If you have been in downtown Toledo lately you have most likely seen some very “obvious” signs of change. On one side of us the walkway over Summit Street connecting our garage to the Imagination Station is now gone (poof!), and today the work of removing more of their building prior to the construction of the new 250+ seat KeyBank Discovery Imax Theater is well underway (see image). And on the other side, Adams St. is shut down and completely torn up for some long-term and extensive infrastructure upgrades.

Likewise, if you attended the first Zingerman’s Vision Workshop earlier this month, you were invited into a process based on a different kind of change. This change, while not external, at least to begin with, encourages each of us to embrace change through the gift of imagining the possibilities of Trinity in 2030. Tomorrow morning (Saturday, June 29 9:00-10:30am), all are invited to join me in My Brother’s Place for a follow-up conversation sharing the process we learned and some of our initial “imaginings”.

As I think about the change all around and inside us, I find myself having two distinct reactions; first, I hate messes, and second, I love the birth of new things.

I share this because these two reactions have always felt obviously contradictory, and yet I am beginning to realize they are really inseparable, and in fact, maybe two sides of the same coin.
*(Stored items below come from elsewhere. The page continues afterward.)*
-- ==== Sys2Proof/Word.lean ====
section
/-! DEFINITION. The word types of the QN8100 and its plainest arithmetic: words, bytes, bit fields, the byte order of memory
(00 R3, R4). -/

namespace Sys2Proof

/-- 64 bits: a general register, a doubleword, a control register. -/
abbrev Word := BitVec 64
/-- One byte of memory. -/
abbrev Byte := BitVec 8
/-- A line of 128 bytes (07 R180); byte k is bits 8k+7 to 8k. -/
abbrev Line := BitVec 1024
/-- A logical processor, or its triad (06 R143). -/
abbrev Tri := Fin 32
/-- A 6-bit register field of an instruction word (02 R55). -/
abbrev Reg := BitVec 6

/-- Bits [h:l] of a word as a number (00 R3). -/
def bits (w : Word) (h l : Nat) : Nat := (w.toNat >>> l) % 2 ^ (h + 1 - l)

/-- Bit i of a word. -/
def bit (w : Word) (i : Nat) : Bool := w.toNat.testBit i

/-- The word w with bits [h:l] replaced by v. -/
def putBits (w : Word) (h l : Nat) (v : Nat) : Word :=
  let m := (2 ^ (h + 1 - l) - 1) <<< l
  BitVec.ofNat 64 ((w.toNat &&& (2 ^ 64 - 1 - m)) ||| ((v % 2 ^ (h + 1 - l)) <<< l))

/-- A Bool as a number. -/
def b2n (b : Bool) : Nat := if b then 1 else 0

/-- The little-endian number of a list of bytes (00 R4). -/
def leNat : List Byte → Nat
  | [] => 0
  | b :: bs => b.toNat + 256 * leNat bs

/-- The n little-endian bytes of a number (00 R4). -/
def leBytes : Nat → Nat → List Byte
  | 0, _ => []
  | n + 1, v => BitVec.ofNat 8 v :: leBytes n (v / 256)

end Sys2Proof
end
From the time before our ancestor’s ancestors began to tell the story of creation, never has there been an instance in which something new and wonderful wasn’t born out of the void, the mess, the chaos, the inconvenience, the noise, the disruption, the disarray, the turmoil, the disappointment, the frustration, the impatience or the general pandemonium. Large or small, made of human hands or Holy Spirit, the creative process is predicated on change and therefore a time between what is and what is yet to be. In theological circles that time is sometimes identified as the time of transformation, the movement of God in our midst. And oh how helpful that is to me, when I am just prone to call things a “red hot mess.”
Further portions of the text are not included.